Page added on November 13, 2016
The U.S. Energy Information Administration has revised its crude production forecast for 2017 up slightly as the U.S. rig count continues to rise.
The agency said in its latest short-term energy outlook that it expects U.S. crude oil production to average 8.7 million barrels per day (bpd) in 2017, up by 100,000 bpd from last month’s forecast.
The agency expects U.S. crude production to average 8.8 million bpd this year, down from an average of 9.4 million bpd in 2015.
Global oil inventory builds are forecast to average 800,00 bpd in 2016 and 500,000 bpd in 2017.
EIA expects Brent crude oil prices to average close to $48 per barrel in the fourth quarter of 2016 and in the first quarter of 2017.
The agency expects Brent prices average $43 per barrel in 2016 and $51 per barrel in 2017.

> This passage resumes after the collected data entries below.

-- ==== Sys2Proof/Laws/State.lean ====
section
/-!
SUPPORT. Laws/State.lean: one lemma for each field of State under each named update, so that no later proof unfolds a
record update.
-/
namespace Sys2Proof.Machine

variable (s : State)

/-! ### advanceTo -/

@[simp] theorem State.advanceTo_clock (t : Nat) :
    (s.advanceTo t).clock = { s.clock with now := max s.clock.now t } := rfl
@[simp] theorem State.advanceTo_stc (t : Nat) : (s.advanceTo t).stc = s.stc := rfl
@[simp] theorem State.advanceTo_sli (t : Nat) : (s.advanceTo t).sli = s.sli := rfl
@[simp] theorem State.advanceTo_axs (t : Nat) : (s.advanceTo t).axs = s.axs := rfl
@[simp] theorem State.advanceTo_psq (t : Nat) : (s.advanceTo t).psq = s.psq := rfl
@[simp] theorem State.advanceTo_svc (t : Nat) : (s.advanceTo t).svc = s.svc := rfl
@[simp] theorem State.advanceTo_lgu (t : Nat) : (s.advanceTo t).lgu = s.lgu := rfl
@[simp] theorem State.advanceTo_glc (t : Nat) : (s.advanceTo t).glc = s.glc := rfl
@[simp] theorem State.advanceTo_stp (t : Nat) : (s.advanceTo t).stp = s.stp := rfl
@[simp] theorem State.advanceTo_aeu (t : Nat) : (s.advanceTo t).aeu = s.aeu := rfl
@[simp] theorem State.advanceTo_zmn (t : Nat) : (s.advanceTo t).zmn = s.zmn := rfl
@[simp] theorem State.advanceTo_pmx (t : Nat) : (s.advanceTo t).pmx = s.pmx := rfl
@[simp] theorem State.advanceTo_ev (t : Nat) : (s.advanceTo t).ev = s.ev := rfl
@[simp] theorem State.advanceTo_pending (t : Nat) : (s.advanceTo t).pending = s.pending := rfl

/-! ### modStc -/

@[simp] theorem State.modStc_clock (f : StationControl → StationControl) : (s.modStc f).clock = s.clock := rfl
@[simp] theorem State.modStc_stc (f : StationControl → StationControl) : (s.modStc f).stc = f s.stc := rfl
@[simp] theorem State.modStc_sli (f : StationControl → StationControl) : (s.modStc f).sli = s.sli := rfl
@[simp] theorem State.modStc_axs (f : StationControl → StationControl) : (s.modStc f).axs = s.axs := rfl
@[simp] theorem State.modStc_psq (f : StationControl → StationControl) : (s.modStc f).psq = s.psq := rfl
@[simp] theorem State.modStc_svc (f : StationControl → StationControl) : (s.modStc f).svc = s.svc := rfl
@[simp] theorem State.modStc_lgu (f : StationControl → StationControl) : (s.modStc f).lgu = s.lgu := rfl
@[simp] theorem State.modStc_glc (f : StationControl → StationControl) : (s.modStc f).glc = s.glc := rfl
@[simp] theorem State.modStc_stp (f : StationControl → StationControl) : (s.modStc f).stp = s.stp := rfl
@[simp] theorem State.modStc_aeu (f : StationControl → StationControl) : (s.modStc f).aeu = s.aeu := rfl
@[simp] theorem State.modStc_zmn (f : StationControl → StationControl) : (s.modStc f).zmn = s.zmn := rfl
@[simp] theorem State.modStc_pmx (f : StationControl → StationControl) : (s.modStc f).pmx = s.pmx := rfl
@[simp] theorem State.modStc_ev (f : StationControl → StationControl) : (s.modStc f).ev = s.ev := rfl
@[simp] theorem State.modStc_pending (f : StationControl → StationControl) : (s.modStc f).pending = s.pending := rfl

/-! ### modLink -/

@[simp] theorem State.modLink_clock (f : Link → Link) : (s.modLink f).clock = s.clock := rfl
@[simp] theorem State.modLink_stc (f : Link → Link) : (s.modLink f).stc = s.stc := rfl
@[simp] theorem State.modLink_sli (f : Link → Link) : (s.modLink f).sli = f s.sli := rfl
@[simp] theorem State.modLink_axs (f : Link → Link) : (s.modLink f).axs = s.axs := rfl
@[simp] theorem State.modLink_psq (f : Link → Link) : (s.modLink f).psq = s.psq := rfl
@[simp] theorem State.modLink_svc (f : Link → Link) : (s.modLink f).svc = s.svc := rfl
@[simp] theorem State.modLink_lgu (f : Link → Link) : (s.modLink f).lgu = s.lgu := rfl
@[simp] theorem State.modLink_glc (f : Link → Link) : (s.modLink f).glc = s.glc := rfl
@[simp] theorem State.modLink_stp (f : Link → Link) : (s.modLink f).stp = s.stp := rfl
@[simp] theorem State.modLink_aeu (f : Link → Link) : (s.modLink f).aeu = s.aeu := rfl
@[simp] theorem State.modLink_zmn (f : Link → Link) : (s.modLink f).zmn = s.zmn := rfl
@[simp] theorem State.modLink_pmx (f : Link → Link) : (s.modLink f).pmx = s.pmx := rfl
@[simp] theorem State.modLink_ev (f : Link → Link) : (s.modLink f).ev = s.ev := rfl
@[simp] theorem State.modLink_pending (f : Link → Link) : (s.modLink f).pending = s.pending := rfl

/-! ### modSlot -/

@[simp] theorem State.modSlot_clock (x : Fin 16) (f : Slot → Slot) : (s.modSlot x f).clock = s.clock := rfl
@[simp] theorem State.modSlot_stc (x : Fin 16) (f : Slot → Slot) : (s.modSlot x f).stc = s.stc := rfl
@[simp] theorem State.modSlot_sli (x : Fin 16) (f : Slot → Slot) : (s.modSlot x f).sli = s.sli := rfl
@[simp] theorem State.modSlot_axs (x : Fin 16) (f : Slot → Slot) : (s.modSlot x f).axs = vmod s.axs x f := rfl
@[simp] theorem State.modSlot_psq (x : Fin 16) (f : Slot → Slot) : (s.modSlot x f).psq = s.psq := rfl
@[simp] theorem State.modSlot_svc (x : Fin 16) (f : Slot → Slot) : (s.modSlot x f).svc = s.svc := rfl
@[simp] theorem State.modSlot_lgu (x : Fin 16) (f : Slot → Slot) : (s.modSlot x f).lgu = s.lgu := rfl
@[simp] theorem State.modSlot_glc (x : Fin 16) (f : Slot → Slot) : (s.modSlot x f).glc = s.glc := rfl
@[simp] theorem State.modSlot_stp (x : Fin 16) (f : Slot → Slot) : (s.modSlot x f).stp = s.stp := rfl
@[simp] theorem State.modSlot_aeu (x : Fin 16) (f : Slot → Slot) : (s.modSlot x f).aeu = s.aeu := rfl
@[simp] theorem State.modSlot_zmn (x : Fin 16) (f : Slot → Slot) : (s.modSlot x f).zmn = s.zmn := rfl
@[simp] theorem State.modSlot_pmx (x : Fin 16) (f : Slot → Slot) : (s.modSlot x f).pmx = s.pmx := rfl
@[simp] theorem State.modSlot_ev (x : Fin 16) (f : Slot → Slot) : (s.modSlot x f).ev = s.ev := rfl
@[simp] theorem State.modSlot_pending (x : Fin 16) (f : Slot → Slot) : (s.modSlot x f).pending = s.pending := rfl

/-! ### modSeq -/

@[simp] theorem State.modSeq_clock (f : Sequencer → Sequencer) : (s.modSeq f).clock = s.clock := rfl
@[simp] theorem State.modSeq_stc (f : Sequencer → Sequencer) : (s.modSeq f).stc = s.stc := rfl
@[simp] theorem State.modSeq_sli (f : Sequencer → Sequencer) : (s.modSeq f).sli = s.sli := rfl
@[simp] theorem State.modSeq_axs (f : Sequencer → Sequencer) : (s.modSeq f).axs = s.axs := rfl
@[simp] theorem State.modSeq_psq (f : Sequencer → Sequencer) : (s.modSeq f).psq = f s.psq := rfl
@[simp] theorem State.modSeq_svc (f : Sequencer → Sequencer) : (s.modSeq f).svc = s.svc := rfl
@[simp] theorem State.modSeq_lgu (f : Sequencer → Sequencer) : (s.modSeq f).lgu = s.lgu := rfl
@[simp] theorem State.modSeq_glc (f : Sequencer → Sequencer) : (s.modSeq f).glc = s.glc := rfl
@[simp] theorem State.modSeq_stp (f : Sequencer → Sequencer) : (s.modSeq f).stp = s.stp := rfl
@[simp] theorem State.modSeq_aeu (f : Sequencer → Sequencer) : (s.modSeq f).aeu = s.aeu := rfl
@[simp] theorem State.modSeq_zmn (f : Sequencer → Sequencer) : (s.modSeq f).zmn = s.zmn := rfl
@[simp] theorem State.modSeq_pmx (f : Sequencer → Sequencer) : (s.modSeq f).pmx = s.pmx := rfl
@[simp] theorem State.modSeq_ev (f : Sequencer → Sequencer) : (s.modSeq f).ev = s.ev := rfl
@[simp] theorem State.modSeq_pending (f : Sequencer → Sequencer) : (s.modSeq f).pending = s.pending := rfl

/-! ### modAct -/

@[simp] theorem State.modAct_clock (a : Fin 8) (f : Actuator → Actuator) : (s.modAct a f).clock = s.clock := rfl
@[simp] theorem State.modAct_stc (a : Fin 8) (f : Actuator → Actuator) : (s.modAct a f).stc = s.stc := rfl
@[simp] theorem State.modAct_sli (a : Fin 8) (f : Actuator → Actuator) : (s.modAct a f).sli = s.sli := rfl
@[simp] theorem State.modAct_axs (a : Fin 8) (f : Actuator → Actuator) : (s.modAct a f).axs = s.axs := rfl
@[simp] theorem State.modAct_psq (a : Fin 8) (f : Actuator → Actuator) : (s.modAct a f).psq = s.psq := rfl
@[simp] theorem State.modAct_svc (a : Fin 8) (f : Actuator → Actuator) :
    (s.modAct a f).svc = { s.svc with acts := vmod s.svc.acts a f } := rfl
@[simp] theorem State.modAct_lgu (a : Fin 8) (f : Actuator → Actuator) : (s.modAct a f).lgu = s.lgu := rfl
@[simp] theorem State.modAct_glc (a : Fin 8) (f : Actuator → Actuator) : (s.modAct a f).glc = s.glc := rfl
@[simp] theorem State.modAct_stp (a : Fin 8) (f : Actuator → Actuator) : (s.modAct a f).stp = s.stp := rfl
@[simp] theorem State.modAct_aeu (a : Fin 8) (f : Actuator → Actuator) : (s.modAct a f).aeu = s.aeu := rfl
@[simp] theorem State.modAct_zmn (a : Fin 8) (f : Actuator → Actuator) : (s.modAct a f).zmn = s.zmn := rfl
@[simp] theorem State.modAct_pmx (a : Fin 8) (f : Actuator → Actuator) : (s.modAct a f).pmx = s.pmx := rfl
@[simp] theorem State.modAct_ev (a : Fin 8) (f : Actuator → Actuator) : (s.modAct a f).ev = s.ev := rfl
@[simp] theorem State.modAct_pending (a : Fin 8) (f : Actuator → Actuator) : (s.modAct a f).pending = s.pending := rfl

/-! ### modGroup -/

@[simp] theorem State.modGroup_clock (g : Fin 4) (f : Group → Group) : (s.modGroup g f).clock = s.clock := rfl
@[simp] theorem State.modGroup_stc (g : Fin 4) (f : Group → Group) : (s.modGroup g f).stc = s.stc := rfl
@[simp] theorem State.modGroup_sli (g : Fin 4) (f : Group → Group) : (s.modGroup g f).sli = s.sli := rfl
@[simp] theorem State.modGroup_axs (g : Fin 4) (f : Group → Group) : (s.modGroup g f).axs = s.axs := rfl
@[simp] theorem State.modGroup_psq (g : Fin 4) (f : Group → Group) : (s.modGroup g f).psq = s.psq := rfl
@[simp] theorem State.modGroup_svc (g : Fin 4) (f : Group → Group) : (s.modGroup g f).svc = s.svc := rfl
@[simp] theorem State.modGroup_lgu (g : Fin 4) (f : Group → Group) : (s.modGroup g f).lgu = vmod s.lgu g f := rfl
@[simp] theorem State.modGroup_glc (g : Fin 4) (f : Group → Group) : (s.modGroup g f).glc = s.glc := rfl
@[simp] theorem State.modGroup_stp (g : Fin 4) (f : Group → Group) : (s.modGroup g f).stp = s.stp := rfl
@[simp] theorem State.modGroup_aeu (g : Fin 4) (f : Group → Group) : (s.modGroup g f).aeu = s.aeu := rfl
@[simp] theorem State.modGroup_zmn (g : Fin 4) (f : Group → Group) : (s.modGroup g f).zmn = s.zmn := rfl
@[simp] theorem State.modGroup_pmx (g : Fin 4) (f : Group → Group) : (s.modGroup g f).pmx = s.pmx := rfl
@[simp] theorem State.modGroup_ev (g : Fin 4) (f : Group → Group) : (s.modGroup g f).ev = s.ev := rfl
@[simp] theorem State.modGroup_pending (g : Fin 4) (f : Group → Group) : (s.modGroup g f).pending = s.pending := rfl

/-! ### modSat -/

@[simp] theorem State.modSat_clock (x : Fin 4) (f : Sat → Sat) : (s.modSat x f).clock = s.clock := rfl
@[simp] theorem State.modSat_stc (x : Fin 4) (f : Sat → Sat) : (s.modSat x f).stc = s.stc := rfl
@[simp] theorem State.modSat_sli (x : Fin 4) (f : Sat → Sat) : (s.modSat x f).sli = s.sli := rfl
@[simp] theorem State.modSat_axs (x : Fin 4) (f : Sat → Sat) : (s.modSat x f).axs = s.axs := rfl
@[simp] theorem State.modSat_psq (x : Fin 4) (f : Sat → Sat) : (s.modSat x f).psq = s.psq := rfl
@[simp] theorem State.modSat_svc (x : Fin 4) (f : Sat → Sat) : (s.modSat x f).svc = s.svc := rfl
@[simp] theorem State.modSat_lgu (x : Fin 4) (f : Sat → Sat) : (s.modSat x f).lgu = s.lgu := rfl
@[simp] theorem State.modSat_glc (x : Fin 4) (f : Sat → Sat) : (s.modSat x f).glc = vmod s.glc x f := rfl
@[simp] theorem State.modSat_stp (x : Fin 4) (f : Sat → Sat) : (s.modSat x f).stp = s.stp := rfl
@[simp] theorem State.modSat_aeu (x : Fin 4) (f : Sat → Sat) : (s.modSat x f).aeu = s.aeu := rfl
@[simp] theorem State.modSat_zmn (x : Fin 4) (f : Sat → Sat) : (s.modSat x f).zmn = s.zmn := rfl
@[simp] theorem State.modSat_pmx (x : Fin 4) (f : Sat → Sat) : (s.modSat x f).pmx = s.pmx := rfl
@[simp] theorem State.modSat_ev (x : Fin 4) (f : Sat → Sat) : (s.modSat x f).ev = s.ev := rfl
@[simp] theorem State.modSat_pending (x : Fin 4) (f : Sat → Sat) : (s.modSat x f).pending = s.pending := rfl

/-! ### modStp -/

@[simp] theorem State.modStp_clock (f : Strain → Strain) : (s.modStp f).clock = s.clock := rfl
@[simp] theorem State.modStp_stc (f : Strain → Strain) : (s.modStp f).stc = s.stc := rfl
@[simp] theorem State.modStp_sli (f : Strain → Strain) : (s.modStp f).sli = s.sli := rfl
@[simp] theorem State.modStp_axs (f : Strain → Strain) : (s.modStp f).axs = s.axs := rfl
@[simp] theorem State.modStp_psq (f : Strain → Strain) : (s.modStp f).psq = s.psq := rfl
@[simp] theorem State.modStp_svc (f : Strain → Strain) : (s.modStp f).svc = s.svc := rfl
@[simp] theorem State.modStp_lgu (f : Strain → Strain) : (s.modStp f).lgu = s.lgu := rfl
@[simp] theorem State.modStp_glc (f : Strain → Strain) : (s.modStp f).glc = s.glc := rfl
@[simp] theorem State.modStp_stp (f : Strain → Strain) : (s.modStp f).stp = f s.stp := rfl
@[simp] theorem State.modStp_aeu (f : Strain → Strain) : (s.modStp f).aeu = s.aeu := rfl
@[simp] theorem State.modStp_zmn (f : Strain → Strain) : (s.modStp f).zmn = s.zmn := rfl
@[simp] theorem State.modStp_pmx (f : Strain → Strain) : (s.modStp f).pmx = s.pmx := rfl
@[simp] theorem State.modStp_ev (f : Strain → Strain) : (s.modStp f).ev = s.ev := rfl
@[simp] theorem State.modStp_pending (f : Strain → Strain) : (s.modStp f).pending = s.pending := rfl

/-! ### modChan -/

@[simp] theorem State.modChan_clock (c : Fin 64) (f : Chan → Chan) : (s.modChan c f).clock = s.clock := rfl
@[simp] theorem State.modChan_stc (c : Fin 64) (f : Chan → Chan) : (s.modChan c f).stc = s.stc := rfl
@[simp] theorem State.modChan_sli (c : Fin 64) (f : Chan → Chan) : (s.modChan c f).sli = s.sli := rfl
@[simp] theorem State.modChan_axs (c : Fin 64) (f : Chan → Chan) : (s.modChan c f).axs = s.axs := rfl
@[simp] theorem State.modChan_psq (c : Fin 64) (f : Chan → Chan) : (s.modChan c f).psq = s.psq := rfl
@[simp] theorem State.modChan_svc (c : Fin 64) (f : Chan → Chan) : (s.modChan c f).svc = s.svc := rfl
@[simp] theorem State.modChan_lgu (c : Fin 64) (f : Chan → Chan) : (s.modChan c f).lgu = s.lgu := rfl
@[simp] theorem State.modChan_glc (c : Fin 64) (f : Chan → Chan) : (s.modChan c f).glc = s.glc := rfl
@[simp] theorem State.modChan_stp (c : Fin 64) (f : Chan → Chan) :
    (s.modChan c f).stp = { s.stp with chans := vmod s.stp.chans c f } := rfl
@[simp] theorem State.modChan_aeu (c : Fin 64) (f : Chan → Chan) : (s.modChan c f).aeu = s.aeu := rfl
@[simp] theorem State.modChan_zmn (c : Fin 64) (f : Chan → Chan) : (s.modChan c f).zmn = s.zmn := rfl
@[simp] theorem State.modChan_pmx (c : Fin 64) (f : Chan → Chan) : (s.modChan c f).pmx = s.pmx := rfl
@[simp] theorem State.modChan_ev (c : Fin 64) (f : Chan → Chan) : (s.modChan c f).ev = s.ev := rfl
@[simp] theorem State.modChan_pending (c : Fin 64) (f : Chan → Chan) : (s.modChan c f).pending = s.pending := rfl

West Texas Intermediate (WTI) crude oil prices are forecast to average about $1 per barrel less than Brent prices in 2017.
Natural gas marketed production is forecast to average 77.3 billion cubic feet per day (Bcf/d) in 2016, a 1.4 Bcf/d decline from 2015 levels.
That decline would mark the first annual decline since 2005.
EIA expects natural gas production to start growing in November thanks to a spike in drilling activity and infrastructure build-out.
The agency expect natural gas production to grow by 2.9 Bcf/d in 2017 compared to the 2016 level.
The EIA expects growing domestic natural gas consumption, along with growing pipeline exports to Mexico and liquefied natural gas exports, to boost Henry Hub natural gas spot price from an average of $2.50/million British thermal units (MMBtu) in 2016 to $3.12/MMBtu in 2017.
4 Comments on "EIA revises 2017 crude production upwards"
rockman on Sun, 13th Nov 2016 3:09 pm
Actually the correct title:
EIA revises 2017 crude production to decrease slightly less then it had earlier projected it would decrease.
Or the simple version: EIA predicts 8.7 million bpd in 2017 down from an average of 9.4 million bpd in 2015.
Boat on Sun, 13th Nov 2016 4:58 pm
The Eia also shows new peak oil production.
https://www.iea.org/oilmarketreport/omrpublic/
So how long till the next peak?
Survivalist on Sun, 13th Nov 2016 5:23 pm
OPEC shows close to the November 2017 peak but not quite there yet.
http://www.opec.org/opec_web/static_files_project/media/downloads/publications/MOMR%20November%202016.pdf
Perhaps next months report will show some revisions of the data
Survivalist on Sun, 13th Nov 2016 5:27 pm
Ah I see. The link from Davy defines oil as all liquids; crude, condensate, NGPL’s, biofuels, refinery gains. I wonder if they count Jack Daniels? OPEC counts crude plus condensate, or what I like to call ‘real oil’.